Once again, I was thankful that they exposed me to an awesome style.

Chris Magnano


----------



## Sapper6 (Sep 25, 2004)

nice story chris.  you had some good points there.  my only concern is why would they waterdown the system and omit so much material...? :idunno:


----------



## KenpoNoChikara (Sep 26, 2004)

They do it that way because some people just can't handle all the material, but there are students that do the whole system as well. They should all be required for Black though........

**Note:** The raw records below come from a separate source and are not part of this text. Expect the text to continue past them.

/-! ### The encoder, from the match values of the table (R160 to R169) -/

/-- The bytes of an instruction. -/
def encode : Instr → List Byte
  | .nop => [0x00]
  | .ld_BC_nn nn => [0x01, loByte nn, hiByte nn]
  | .ld_atBC_A => [0x02]
  | .inc_BC => [0x03]
  | .inc_B => [0x04]
  | .dec_B => [0x05]
  | .ld_B_n n => [0x06, n]
  | .rlca => [0x07]
  | .ld_atnn_SP nn => [0x08, loByte nn, hiByte nn]
  | .add_HL_BC => [0x09]
  | .ld_A_atBC => [0x0A]
  | .dec_BC => [0x0B]
  | .inc_C => [0x0C]
  | .dec_C => [0x0D]
  | .ld_C_n n => [0x0E, n]
  | .rrca => [0x0F]
  | .stop pad => [0x10, pad]
  | .ld_DE_nn nn => [0x11, loByte nn, hiByte nn]
  | .ld_atDE_A => [0x12]
  | .inc_DE => [0x13]
  | .inc_D => [0x14]
  | .dec_D => [0x15]
  | .ld_D_n n => [0x16, n]
  | .rla => [0x17]
  | .jr_e e => [0x18, e]
  | .add_HL_DE => [0x19]
  | .ld_A_atDE => [0x1A]
  | .dec_DE => [0x1B]
  | .inc_E => [0x1C]
  | .dec_E => [0x1D]
  | .ld_E_n n => [0x1E, n]
  | .rra => [0x1F]
  | .jr_NZ_e e => [0x20, e]
  | .ld_HL_nn nn => [0x21, loByte nn, hiByte nn]
  | .ld_atHLi_A => [0x22]
  | .inc_HL => [0x23]
  | .inc_H => [0x24]
  | .dec_H => [0x25]
  | .ld_H_n n => [0x26, n]
  | .daa => [0x27]
  | .jr_Z_e e => [0x28, e]
  | .add_HL_HL => [0x29]
  | .ld_A_atHLi => [0x2A]
  | .dec_HL => [0x2B]
  | .inc_L => [0x2C]
  | .dec_L => [0x2D]
  | .ld_L_n n => [0x2E, n]
  | .cpl => [0x2F]
  | .jr_NC_e e => [0x30, e]
  | .ld_SP_nn nn => [0x31, loByte nn, hiByte nn]
  | .ld_atHLd_A => [0x32]
  | .inc_SP => [0x33]
  | .inc_atHL => [0x34]
  | .dec_atHL => [0x35]
  | .ld_atHL_n n => [0x36, n]
  | .scf => [0x37]
  | .jr_C_e e => [0x38, e]
  | .add_HL_SP => [0x39]
  | .ld_A_atHLd => [0x3A]
  | .dec_SP => [0x3B]
  | .inc_A => [0x3C]
  | .dec_A => [0x3D]
  | .ld_A_n n => [0x3E, n]
  | .ccf => [0x3F]
  | .ld_B_B => [0x40]
  | .ld_B_C => [0x41]
  | .ld_B_D => [0x42]
  | .ld_B_E => [0x43]
  | .ld_B_H => [0x44]
  | .ld_B_L => [0x45]
  | .ld_B_atHL => [0x46]
  | .ld_B_A => [0x47]
  | .ld_C_B => [0x48]
  | .ld_C_C => [0x49]
  | .ld_C_D => [0x4A]
  | .ld_C_E => [0x4B]
  | .ld_C_H => [0x4C]
  | .ld_C_L => [0x4D]
  | .ld_C_atHL => [0x4E]
  | .ld_C_A => [0x4F]
  | .ld_D_B => [0x50]
  | .ld_D_C => [0x51]
  | .ld_D_D => [0x52]
  | .ld_D_E => [0x53]
  | .ld_D_H => [0x54]
  | .ld_D_L => [0x55]
  | .ld_D_atHL => [0x56]
  | .ld_D_A => [0x57]
  | .ld_E_B => [0x58]
  | .ld_E_C => [0x59]
  | .ld_E_D => [0x5A]
  | .ld_E_E => [0x5B]
  | .ld_E_H => [0x5C]
  | .ld_E_L => [0x5D]
  | .ld_E_atHL => [0x5E]
  | .ld_E_A => [0x5F]
  | .ld_H_B => [0x60]
  | .ld_H_C => [0x61]
  | .ld_H_D => [0x62]
  | .ld_H_E => [0x63]
  | .ld_H_H => [0x64]
  | .ld_H_L => [0x65]
  | .ld_H_atHL => [0x66]
  | .ld_H_A => [0x67]
  | .ld_L_B => [0x68]
  | .ld_L_C => [0x69]
  | .ld_L_D => [0x6A]
  | .ld_L_E => [0x6B]
  | .ld_L_H => [0x6C]
  | .ld_L_L => [0x6D]
  | .ld_L_atHL => [0x6E]
  | .ld_L_A => [0x6F]
  | .ld_atHL_B => [0x70]
  | .ld_atHL_C => [0x71]
  | .ld_atHL_D => [0x72]
  | .ld_atHL_E => [0x73]
  | .ld_atHL_H => [0x74]
  | .ld_atHL_L => [0x75]
  | .halt => [0x76]
  | .ld_atHL_A => [0x77]
  | .ld_A_B => [0x78]
  | .ld_A_C => [0x79]
  | .ld_A_D => [0x7A]
  | .ld_A_E => [0x7B]
  | .ld_A_H => [0x7C]
  | .ld_A_L => [0x7D]
  | .ld_A_atHL => [0x7E]
  | .ld_A_A => [0x7F]
  | .add_A_B => [0x80]
  | .add_A_C => [0x81]
  | .add_A_D => [0x82]
  | .add_A_E => [0x83]
  | .add_A_H => [0x84]
  | .add_A_L => [0x85]
  | .add_A_atHL => [0x86]
  | .add_A_A => [0x87]
  | .adc_A_B => [0x88]
  | .adc_A_C => [0x89]
  | .adc_A_D => [0x8A]
  | .adc_A_E => [0x8B]
  | .adc_A_H => [0x8C]
  | .adc_A_L => [0x8D]
  | .adc_A_atHL => [0x8E]
  | .adc_A_A => [0x8F]
  | .sub_B => [0x90]
  | .sub_C => [0x91]
  | .sub_D => [0x92]
  | .sub_E => [0x93]
  | .sub_H => [0x94]
  | .sub_L => [0x95]
  | .sub_atHL => [0x96]
  | .sub_A => [0x97]
  | .sbc_A_B => [0x98]
  | .sbc_A_C => [0x99]
  | .sbc_A_D => [0x9A]
  | .sbc_A_E => [0x9B]
  | .sbc_A_H => [0x9C]
  | .sbc_A_L => [0x9D]
  | .sbc_A_atHL => [0x9E]
  | .sbc_A_A => [0x9F]
  | .and_B => [0xA0]
  | .and_C => [0xA1]
  | .and_D => [0xA2]
  | .and_E => [0xA3]
  | .and_H => [0xA4]
  | .and_L => [0xA5]
  | .and_atHL => [0xA6]
  | .and_A => [0xA7]
  | .xor_B => [0xA8]
  | .xor_C => [0xA9]
  | .xor_D => [0xAA]
  | .xor_E => [0xAB]
  | .xor_H => [0xAC]
  | .xor_L => [0xAD]
  | .xor_atHL => [0xAE]
  | .xor_A => [0xAF]
  | .or_B => [0xB0]
  | .or_C => [0xB1]
  | .or_D => [0xB2]
  | .or_E => [0xB3]
  | .or_H => [0xB4]
  | .or_L => [0xB5]
  | .or_atHL => [0xB6]
  | .or_A => [0xB7]
  | .cp_B => [0xB8]
  | .cp_C => [0xB9]
  | .cp_D => [0xBA]
  | .cp_E => [0xBB]
  | .cp_H => [0xBC]
  | .cp_L => [0xBD]
  | .cp_atHL => [0xBE]
  | .cp_A => [0xBF]
  | .ret_NZ => [0xC0]
  | .pop_BC => [0xC1]
  | .jp_NZ_nn nn => [0xC2, loByte nn, hiByte nn]
  | .jp_nn nn => [0xC3, loByte nn, hiByte nn]
  | .call_NZ_nn nn => [0xC4, loByte nn, hiByte nn]
  | .push_BC => [0xC5]
  | .add_A_n n => [0xC6, n]
  | .rst_00H => [0xC7]
  | .ret_Z => [0xC8]
  | .ret => [0xC9]
  | .jp_Z_nn nn => [0xCA, loByte nn, hiByte nn]
  | .prefix_CB op2 => [0xCB, op2]
  | .call_Z_nn nn => [0xCC, loByte nn, hiByte nn]
  | .call_nn nn => [0xCD, loByte nn, hiByte nn]
  | .adc_A_n n => [0xCE, n]
  | .rst_08H => [0xCF]
  | .ret_NC => [0xD0]
  | .pop_DE => [0xD1]
  | .jp_NC_nn nn => [0xD2, loByte nn, hiByte nn]
  | .illegal_D3 => [0xD3]
  | .call_NC_nn nn => [0xD4, loByte nn, hiByte nn]
  | .push_DE => [0xD5]
  | .sub_n n => [0xD6, n]
  | .rst_10H => [0xD7]
  | .ret_C => [0xD8]
  | .reti => [0xD9]
  | .jp_C_nn nn => [0xDA, loByte nn, hiByte nn]
  | .illegal_DB => [0xDB]
  | .call_C_nn nn => [0xDC, loByte nn, hiByte nn]
  | .illegal_DD => [0xDD]
  | .sbc_A_n n => [0xDE, n]
  | .rst_18H => [0xDF]
  | .ldh_atn_A n => [0xE0, n]
  | .pop_HL => [0xE1]
  | .ld_atC_A => [0xE2]
  | .illegal_E3 => [0xE3]
  | .illegal_E4 => [0xE4]
  | .push_HL => [0xE5]
  | .and_n n => [0xE6, n]
  | .rst_20H => [0xE7]
  | .add_SP_e e => [0xE8, e]
  | .jp_HL => [0xE9]
  | .ld_atnn_A nn => [0xEA, loByte nn, hiByte nn]
  | .illegal_EB => [0xEB]
  | .illegal_EC => [0xEC]
  | .illegal_ED => [0xED]
  | .xor_n n => [0xEE, n]
  | .rst_28H => [0xEF]
  | .ldh_A_atn n => [0xF0, n]
  | .pop_AF => [0xF1]
  | .ld_A_atC => [0xF2]
  | .di => [0xF3]
  | .illegal_F4 => [0xF4]
  | .push_AF => [0xF5]
  | .or_n n => [0xF6, n]
  | .rst_30H => [0xF7]
  | .ld_HL_SPe e => [0xF8, e]
  | .ld_SP_HL => [0xF9]
  | .ld_A_atnn nn => [0xFA, loByte nn, hiByte nn]
  | .ei => [0xFB]
  | .illegal_FC => [0xFC]
  | .illegal_FD => [0xFD]
  | .cp_n n => [0xFE, n]
  | .rst_38H => [0xFF]
  | .rlc_B => [0xCB, 0x00]
  | .rlc_C => [0xCB, 0x01]
  | .rlc_D => [0xCB, 0x02]
  | .rlc_E => [0xCB, 0x03]
  | .rlc_H => [0xCB, 0x04]
  | .rlc_L => [0xCB, 0x05]
  | .rlc_atHL => [0xCB, 0x06]
  | .rlc_A => [0xCB, 0x07]
  | .rrc_B => [0xCB, 0x08]
  | .rrc_C => [0xCB, 0x09]
  | .rrc_D => [0xCB, 0x0A]
  | .rrc_E => [0xCB, 0x0B]
  | .rrc_H => [0xCB, 0x0C]
  | .rrc_L => [0xCB, 0x0D]
  | .rrc_atHL => [0xCB, 0x0E]
  | .rrc_A => [0xCB, 0x0F]
  | .rl_B => [0xCB, 0x10]
  | .rl_C => [0xCB, 0x11]
  | .rl_D => [0xCB, 0x12]
  | .rl_E => [0xCB, 0x13]
  | .rl_H => [0xCB, 0x14]
  | .rl_L => [0xCB, 0x15]
  | .rl_atHL => [0xCB, 0x16]
  | .rl_A => [0xCB, 0x17]
  | .rr_B => [0xCB, 0x18]
  | .rr_C => [0xCB, 0x19]
  | .rr_D => [0xCB, 0x1A]
  | .rr_E => [0xCB, 0x1B]
  | .rr_H => [0xCB, 0x1C]
  | .rr_L => [0xCB, 0x1D]
  | .rr_atHL => [0xCB, 0x1E]
  | .rr_A => [0xCB, 0x1F]
  | .sla_B => [0xCB, 0x20]
  | .sla_C => [0xCB, 0x21]
  | .sla_D => [0xCB, 0x22]
  | .sla_E => [0xCB, 0x23]
  | .sla_H => [0xCB, 0x24]
  | .sla_L => [0xCB, 0x25]
  | .sla_atHL => [0xCB, 0x26]
  | .sla_A => [0xCB, 0x27]
  | .sra_B => [0xCB, 0x28]
  | .sra_C => [0xCB, 0x29]
  | .sra_D => [0xCB, 0x2A]
  | .sra_E => [0xCB, 0x2B]
  | .sra_H => [0xCB, 0x2C]
  | .sra_L => [0xCB, 0x2D]
  | .sra_atHL => [0xCB, 0x2E]
  | .sra_A => [0xCB, 0x2F]
  | .swap_B => [0xCB, 0x30]
  | .swap_C => [0xCB, 0x31]
  | .swap_D => [0xCB, 0x32]
  | .swap_E => [0xCB, 0x33]
  | .swap_H => [0xCB, 0x34]
  | .swap_L => [0xCB, 0x35]
  | .swap_atHL => [0xCB, 0x36]
  | .swap_A => [0xCB, 0x37]
  | .srl_B => [0xCB, 0x38]
  | .srl_C => [0xCB, 0x39]
  | .srl_D => [0xCB, 0x3A]
  | .srl_E => [0xCB, 0x3B]
  | .srl_H => [0xCB, 0x3C]
  | .srl_L => [0xCB, 0x3D]
  | .srl_atHL => [0xCB, 0x3E]
  | .srl_A => [0xCB, 0x3F]
  | .bit_0_B => [0xCB, 0x40]
  | .bit_0_C => [0xCB, 0x41]
  | .bit_0_D => [0xCB, 0x42]
  | .bit_0_E => [0xCB, 0x43]
  | .bit_0_H => [0xCB, 0x44]
  | .bit_0_L => [0xCB, 0x45]
  | .bit_0_atHL => [0xCB, 0x46]
  | .bit_0_A => [0xCB, 0x47]
  | .bit_1_B => [0xCB, 0x48]
  | .bit_1_C => [0xCB, 0x49]
  | .bit_1_D => [0xCB, 0x4A]
  | .bit_1_E => [0xCB, 0x4B]
  | .bit_1_H => [0xCB, 0x4C]
  | .bit_1_L => [0xCB, 0x4D]
  | .bit_1_atHL => [0xCB, 0x4E]
  | .bit_1_A => [0xCB, 0x4F]
  | .bit_2_B => [0xCB, 0x50]
  | .bit_2_C => [0xCB, 0x51]
  | .bit_2_D => [0xCB, 0x52]
  | .bit_2_E => [0xCB, 0x53]
  | .bit_2_H => [0xCB, 0x54]
  | .bit_2_L => [0xCB, 0x55]
  | .bit_2_atHL => [0xCB, 0x56]
  | .bit_2_A => [0xCB, 0x57]
  | .bit_3_B => [0xCB, 0x58]
  | .bit_3_C => [0xCB, 0x59]
  | .bit_3_D => [0xCB, 0x5A]
  | .bit_3_E => [0xCB, 0x5B]
  | .bit_3_H => [0xCB, 0x5C]
  | .bit_3_L => [0xCB, 0x5D]
  | .bit_3_atHL => [0xCB, 0x5E]
  | .bit_3_A => [0xCB, 0x5F]
  | .bit_4_B => [0xCB, 0x60]
  | .bit_4_C => [0xCB, 0x61]
  | .bit_4_D => [0xCB, 0x62]
  | .bit_4_E => [0xCB, 0x63]
  | .bit_4_H => [0xCB, 0x64]
  | .bit_4_L => [0xCB, 0x65]
  | .bit_4_atHL => [0xCB, 0x66]
  | .bit_4_A => [0xCB, 0x67]
  | .bit_5_B => [0xCB, 0x68]
  | .bit_5_C => [0xCB, 0x69]
  | .bit_5_D => [0xCB, 0x6A]
  | .bit_5_E => [0xCB, 0x6B]
  | .bit_5_H => [0xCB, 0x6C]
  | .bit_5_L => [0xCB, 0x6D]
  | .bit_5_atHL => [0xCB, 0x6E]
  | .bit_5_A => [0xCB, 0x6F]
  | .bit_6_B => [0xCB, 0x70]
  | .bit_6_C => [0xCB, 0x71]
  | .bit_6_D => [0xCB, 0x72]
  | .bit_6_E => [0xCB, 0x73]
  | .bit_6_H => [0xCB, 0x74]
  | .bit_6_L => [0xCB, 0x75]
  | .bit_6_atHL => [0xCB, 0x76]
  | .bit_6_A => [0xCB, 0x77]
  | .bit_7_B => [0xCB, 0x78]
  | .bit_7_C => [0xCB, 0x79]
  | .bit_7_D => [0xCB, 0x7A]
  | .bit_7_E => [0xCB, 0x7B]
  | .bit_7_H => [0xCB, 0x7C]
  | .bit_7_L => [0xCB, 0x7D]
  | .bit_7_atHL => [0xCB, 0x7E]
  | .bit_7_A => [0xCB, 0x7F]
  | .res_0_B => [0xCB, 0x80]
  | .res_0_C => [0xCB, 0x81]
  | .res_0_D => [0xCB, 0x82]
  | .res_0_E => [0xCB, 0x83]
  | .res_0_H => [0xCB, 0x84]
  | .res_0_L => [0xCB, 0x85]
  | .res_0_atHL => [0xCB, 0x86]
  | .res_0_A => [0xCB, 0x87]
  | .res_1_B => [0xCB, 0x88]
  | .res_1_C => [0xCB, 0x89]
  | .res_1_D => [0xCB, 0x8A]
  | .res_1_E => [0xCB, 0x8B]
  | .res_1_H => [0xCB, 0x8C]
  | .res_1_L => [0xCB, 0x8D]
  | .res_1_atHL => [0xCB, 0x8E]
  | .res_1_A => [0xCB, 0x8F]
  | .res_2_B => [0xCB, 0x90]
  | .res_2_C => [0xCB, 0x91]
  | .res_2_D => [0xCB, 0x92]
  | .res_2_E => [0xCB, 0x93]
  | .res_2_H => [0xCB, 0x94]
  | .res_2_L => [0xCB, 0x95]
  | .res_2_atHL => [0xCB, 0x96]
  | .res_2_A => [0xCB, 0x97]
  | .res_3_B => [0xCB, 0x98]
  | .res_3_C => [0xCB, 0x99]
  | .res_3_D => [0xCB, 0x9A]
  | .res_3_E => [0xCB, 0x9B]
  | .res_3_H => [0xCB, 0x9C]
  | .res_3_L => [0xCB, 0x9D]
  | .res_3_atHL => [0xCB, 0x9E]
  | .res_3_A => [0xCB, 0x9F]
  | .res_4_B => [0xCB, 0xA0]
  | .res_4_C => [0xCB, 0xA1]
  | .res_4_D => [0xCB, 0xA2]
  | .res_4_E => [0xCB, 0xA3]
  | .res_4_H => [0xCB, 0xA4]
  | .res_4_L => [0xCB, 0xA5]
  | .res_4_atHL => [0xCB, 0xA6]
  | .res_4_A => [0xCB, 0xA7]
  | .res_5_B => [0xCB, 0xA8]
  | .res_5_C => [0xCB, 0xA9]
  | .res_5_D => [0xCB, 0xAA]
  | .res_5_E => [0xCB, 0xAB]
  | .res_5_H => [0xCB, 0xAC]
  | .res_5_L => [0xCB, 0xAD]
  | .res_5_atHL => [0xCB, 0xAE]
  | .res_5_A => [0xCB, 0xAF]
  | .res_6_B => [0xCB, 0xB0]
  | .res_6_C => [0xCB, 0xB1]
  | .res_6_D => [0xCB, 0xB2]
  | .res_6_E => [0xCB, 0xB3]
  | .res_6_H => [0xCB, 0xB4]
  | .res_6_L => [0xCB, 0xB5]
  | .res_6_atHL => [0xCB, 0xB6]
  | .res_6_A => [0xCB, 0xB7]
  | .res_7_B => [0xCB, 0xB8]
  | .res_7_C => [0xCB, 0xB9]
  | .res_7_D => [0xCB, 0xBA]
  | .res_7_E => [0xCB, 0xBB]
  | .res_7_H => [0xCB, 0xBC]
  | .res_7_L => [0xCB, 0xBD]
  | .res_7_atHL => [0xCB, 0xBE]
  | .res_7_A => [0xCB, 0xBF]
  | .set_0_B => [0xCB, 0xC0]
  | .set_0_C => [0xCB, 0xC1]
  | .set_0_D => [0xCB, 0xC2]
  | .set_0_E => [0xCB, 0xC3]
  | .set_0_H => [0xCB, 0xC4]
  | .set_0_L => [0xCB, 0xC5]
  | .set_0_atHL => [0xCB, 0xC6]
  | .set_0_A => [0xCB, 0xC7]
  | .set_1_B => [0xCB, 0xC8]
  | .set_1_C => [0xCB, 0xC9]
  | .set_1_D => [0xCB, 0xCA]
  | .set_1_E => [0xCB, 0xCB]
  | .set_1_H => [0xCB, 0xCC]
  | .set_1_L => [0xCB, 0xCD]
  | .set_1_atHL => [0xCB, 0xCE]
  | .set_1_A => [0xCB, 0xCF]
  | .set_2_B => [0xCB, 0xD0]
  | .set_2_C => [0xCB, 0xD1]
  | .set_2_D => [0xCB, 0xD2]
  | .set_2_E => [0xCB, 0xD3]
  | .set_2_H => [0xCB, 0xD4]
  | .set_2_L => [0xCB, 0xD5]
  | .set_2_atHL => [0xCB, 0xD6]
  | .set_2_A => [0xCB, 0xD7]
  | .set_3_B => [0xCB, 0xD8]
  | .set_3_C => [0xCB, 0xD9]
  | .set_3_D => [0xCB, 0xDA]
  | .set_3_E => [0xCB, 0xDB]
  | .set_3_H => [0xCB, 0xDC]
  | .set_3_L => [0xCB, 0xDD]
  | .set_3_atHL => [0xCB, 0xDE]
  | .set_3_A => [0xCB, 0xDF]
  | .set_4_B => [0xCB, 0xE0]
  | .set_4_C => [0xCB, 0xE1]
  | .set_4_D => [0xCB, 0xE2]
  | .set_4_E => [0xCB, 0xE3]
  | .set_4_H => [0xCB, 0xE4]
  | .set_4_L => [0xCB, 0xE5]
  | .set_4_atHL => [0xCB, 0xE6]
  | .set_4_A => [0xCB, 0xE7]
  | .set_5_B => [0xCB, 0xE8]
  | .set_5_C => [0xCB, 0xE9]
  | .set_5_D => [0xCB, 0xEA]
  | .set_5_E => [0xCB, 0xEB]
  | .set_5_H => [0xCB, 0xEC]
  | .set_5_L => [0xCB, 0xED]
  | .set_5_atHL => [0xCB, 0xEE]
  | .set_5_A => [0xCB, 0xEF]
  | .set_6_B => [0xCB, 0xF0]
  | .set_6_C => [0xCB, 0xF1]
  | .set_6_D => [0xCB, 0xF2]
  | .set_6_E => [0xCB, 0xF3]
  | .set_6_H => [0xCB, 0xF4]
  | .set_6_L => [0xCB, 0xF5]
  | .set_6_atHL => [0xCB, 0xF6]
  | .set_6_A => [0xCB, 0xF7]
  | .set_7_B => [0xCB, 0xF8]
  | .set_7_C => [0xCB, 0xF9]
  | .set_7_D => [0xCB, 0xFA]
  | .set_7_E => [0xCB, 0xFB]
  | .set_7_H => [0xCB, 0xFC]
  | .set_7_L => [0xCB, 0xFD]
  | .set_7_atHL => [0xCB, 0xFE]
  | .set_7_A => [0xCB, 0xFF]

Respectfully, kenponochikara


----------



## Sapper6 (Sep 26, 2004)

then i guess it's safe to assume they are not teaching Parker's kenpo.


----------



## TChase (Sep 26, 2004)

AmericanKenpoChris said:
			
		

> I guess it is better to master 4 techs per belt than be overwhelmed by 24 per belt





			
				KenpoNoChikara said:
			
		

> They do it that way because some people just can't handle all the material, but there are students that do the whole system as well. They should all be required for Black though........
> 
> Respectfully, kenponochikara


Let me ask you this...if someone can learn 4 techniques, what is stopping them from learning the rest?  Obviously it would take more time and there would be longer intervals between promotions, but wouldn't it create a much more proficient student at each rank?  If someone is overwhelmed by the material then they're being given too much too soon.  They are not ready to advance.  There's no time limit to learning Kenpo.  Is it more important to get your next belt or to learn the lessons and gain the experience required for the one you're at?  Is the goal to _*get*_ a black belt or is it to _*be*_ a black belt?  The Kenpo system is designed the way it is for a reason.  Each technique is there to teach specific lessons and has interlocking relationships with other techniques in the system to help create spontaneity.  When you start taking things out you lose those lessons and you never learn to see the relationships.  That's my view on it for what it's worth. :asian: 

-Tom


----------



## AmericanKenpoChris (Sep 27, 2004)

When I moved to NC, I phoned a Kenpo school and asked if I could wear my rank. He asked about my techniques and forms. I said, "that at my former school, the requirements were four techniques per belt." He nicely said, "that if I didn't have the required techniques per the IKKA, that I should not be wearing that belt." I was so disappointed to hear that.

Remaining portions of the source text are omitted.